TASK BRIEF: Exactly the lines starting at the line containing "s.temps := rfl" and ending at the line containing "s.stringSoc := rfl" are to be written out from the listing below, both included.

EXTRACTED DATA:
/-- `State.modGrid` changes grid alone. -/
@[simp] theorem State.modGrid_grid (f s) : (State.modGrid f s).grid = f s.grid := rfl
@[simp] theorem State.modGrid_mode (f s) : (State.modGrid f s).mode = s.mode := rfl
@[simp] theorem State.modGrid_role (f s) : (State.modGrid f s).role = s.role := rfl
@[simp] theorem State.modGrid_supply (f s) : (State.modGrid f s).supply = s.supply := rfl
@[simp] theorem State.modGrid_resetReq (f s) : (State.modGrid f s).resetReq = s.resetReq := rfl
@[simp] theorem State.modGrid_ret (f s) : (State.modGrid f s).ret = s.ret := rfl
@[simp] theorem State.modGrid_fuses (f s) : (State.modGrid f s).fuses = s.fuses := rfl
@[simp] theorem State.modGrid_layup (f s) : (State.modGrid f s).layup = s.layup := rfl
@[simp] theorem State.modGrid_start (f s) : (State.modGrid f s).start = s.start := rfl
@[simp] theorem State.modGrid_plat (f s) : (State.modGrid f s).plat = s.plat := rfl
@[simp] theorem State.modGrid_time (f s) : (State.modGrid f s).time = s.time := rfl
@[simp] theorem State.modGrid_win (f s) : (State.modGrid f s).win = s.win := rfl
@[simp] theorem State.modGrid_base (f s) : (State.modGrid f s).base = s.base := rfl
@[simp] theorem State.modGrid_fb (f s) : (State.modGrid f s).fb = s.fb := rfl
@[simp] theorem State.modGrid_lat (f s) : (State.modGrid f s).lat = s.lat := rfl
@[simp] theorem State.modGrid_fld (f s) : (State.modGrid f s).fld = s.fld := rfl
@[simp] theorem State.modGrid_sf (f s) : (State.modGrid f s).sf = s.sf := rfl
@[simp] theorem State.modGrid_ring (f s) : (State.modGrid f s).ring = s.ring := rfl
@[simp] theorem State.modGrid_diag (f s) : (State.modGrid f s).diag = s.diag := rfl
@[simp] theorem State.modGrid_sdiag (f s) : (State.modGrid f s).sdiag = s.sdiag := rfl
@[simp] theorem State.modGrid_cells (f s) : (State.modGrid f s).cells = s.cells := rfl
@[simp] theorem State.modGrid_temps (f s) : (State.modGrid f s).temps = s.temps := rfl
@[simp] theorem State.modGrid_balEnable (f s) : (State.modGrid f s).balEnable = s.balEnable := rfl
@[simp] theorem State.modGrid_est (f s) : (State.modGrid f s).est = s.est := rfl
@[simp] theorem State.modGrid_eleg (f s) : (State.modGrid f s).eleg = s.eleg := rfl
@[simp] theorem State.modGrid_probe (f s) : (State.modGrid f s).probe = s.probe := rfl
@[simp] theorem State.modGrid_stringSoc (f s) : (State.modGrid f s).stringSoc = s.stringSoc := rfl
@[simp] theorem State.modGrid_probeEnable (f s) : (State.modGrid f s).probeEnable = s.probeEnable := rfl
@[simp] theorem State.modGrid_natEnable (f s) : (State.modGrid f s).natEnable = s.natEnable := rfl
@[simp] theorem State.modGrid_llim (f s) : (State.modGrid f s).llim = s.llim := rfl
@[simp] theorem State.modGrid_slim (f s) : (State.modGrid f s).slim = s.slim := rfl
@[simp] theorem State.modGrid_learn (f s) : (State.modGrid f s).learn = s.learn := rfl
@[simp] theorem State.modGrid_conv (f s) : (State.modGrid f s).conv = s.conv := rfl
@[simp] theorem State.modGrid_pwm (f s) : (State.modGrid f s).pwm = s.pwm := rfl
@[simp] theorem State.modGrid_cle (f s) : (State.modGrid f s).cle = s.cle := rfl
@[simp] theorem State.modGrid_str (f s) : (State.modGrid f s).str = s.str := rfl
@[simp] theorem State.modGrid_therm (f s) : (State.modGrid f s).therm = s.therm := rfl
@[simp] theorem State.modGrid_mdOffset (f s) : (State.modGrid f s).mdOffset = s.mdOffset := rfl
@[simp] theorem State.modGrid_mdOffsetDue (f s) : (State.modGrid f s).mdOffsetDue = s.mdOffsetDue := rfl
@[simp] theorem State.modGrid_axis (f s) : (State.modGrid f s).axis = s.axis := rfl
@[simp] theorem State.modGrid_twin (f s) : (State.modGrid f s).twin = s.twin := rfl
@[simp] theorem State.modGrid_su (f s) : (State.modGrid f s).su = s.su := rfl
@[simp] theorem State.modGrid_net (f s) : (State.modGrid f s).net = s.net := rfl
@[simp] theorem State.modGrid_host (f s) : (State.modGrid f s).host = s.host := rfl
@[simp] theorem State.modGrid_can (f s) : (State.modGrid f s).can = s.can := rfl
@[simp] theorem State.modGrid_signal (f s) : (State.modGrid f s).signal = s.signal := rfl
@[simp] theorem State.modGrid_signalValid (f s) : (State.modGrid f s).signalValid = s.signalValid := rfl
@[simp] theorem State.modGrid_canSealed (f s) : (State.modGrid f s).canSealed = s.canSealed := rfl
@[simp] theorem State.modGrid_upd (f s) : (State.modGrid f s).upd = s.upd := rfl
@[simp] theorem State.modGrid_bist (f s) : (State.modGrid f s).bist = s.bist := rfl
@[simp] theorem State.modGrid_events (f s) : (State.modGrid f s).events = s.events := rfl
@[simp] theorem State.modGrid_store (f s) : (State.modGrid f s).store = s.store := rfl
@[simp] theorem State.modGrid_freeCounter (f s) : (State.modGrid f s).freeCounter = s.freeCounter := rfl
@[simp] theorem State.modGrid_pending (f s) : (State.modGrid f s).pending = s.pending := rfl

COMPLETED TASK:
@[simp] theorem State.modGrid_temps (f s) : (State.modGrid f s).temps = s.temps := rfl
@[simp] theorem State.modGrid_balEnable (f s) : (State.modGrid f s).balEnable = s.balEnable := rfl
@[simp] theorem State.modGrid_est (f s) : (State.modGrid f s).est = s.est := rfl
@[simp] theorem State.modGrid_eleg (f s) : (State.modGrid f s).eleg = s.eleg := rfl
@[simp] theorem State.modGrid_probe (f s) : (State.modGrid f s).probe = s.probe := rfl
@[simp] theorem State.modGrid_stringSoc (f s) : (State.modGrid f s).stringSoc = s.stringSoc := rfl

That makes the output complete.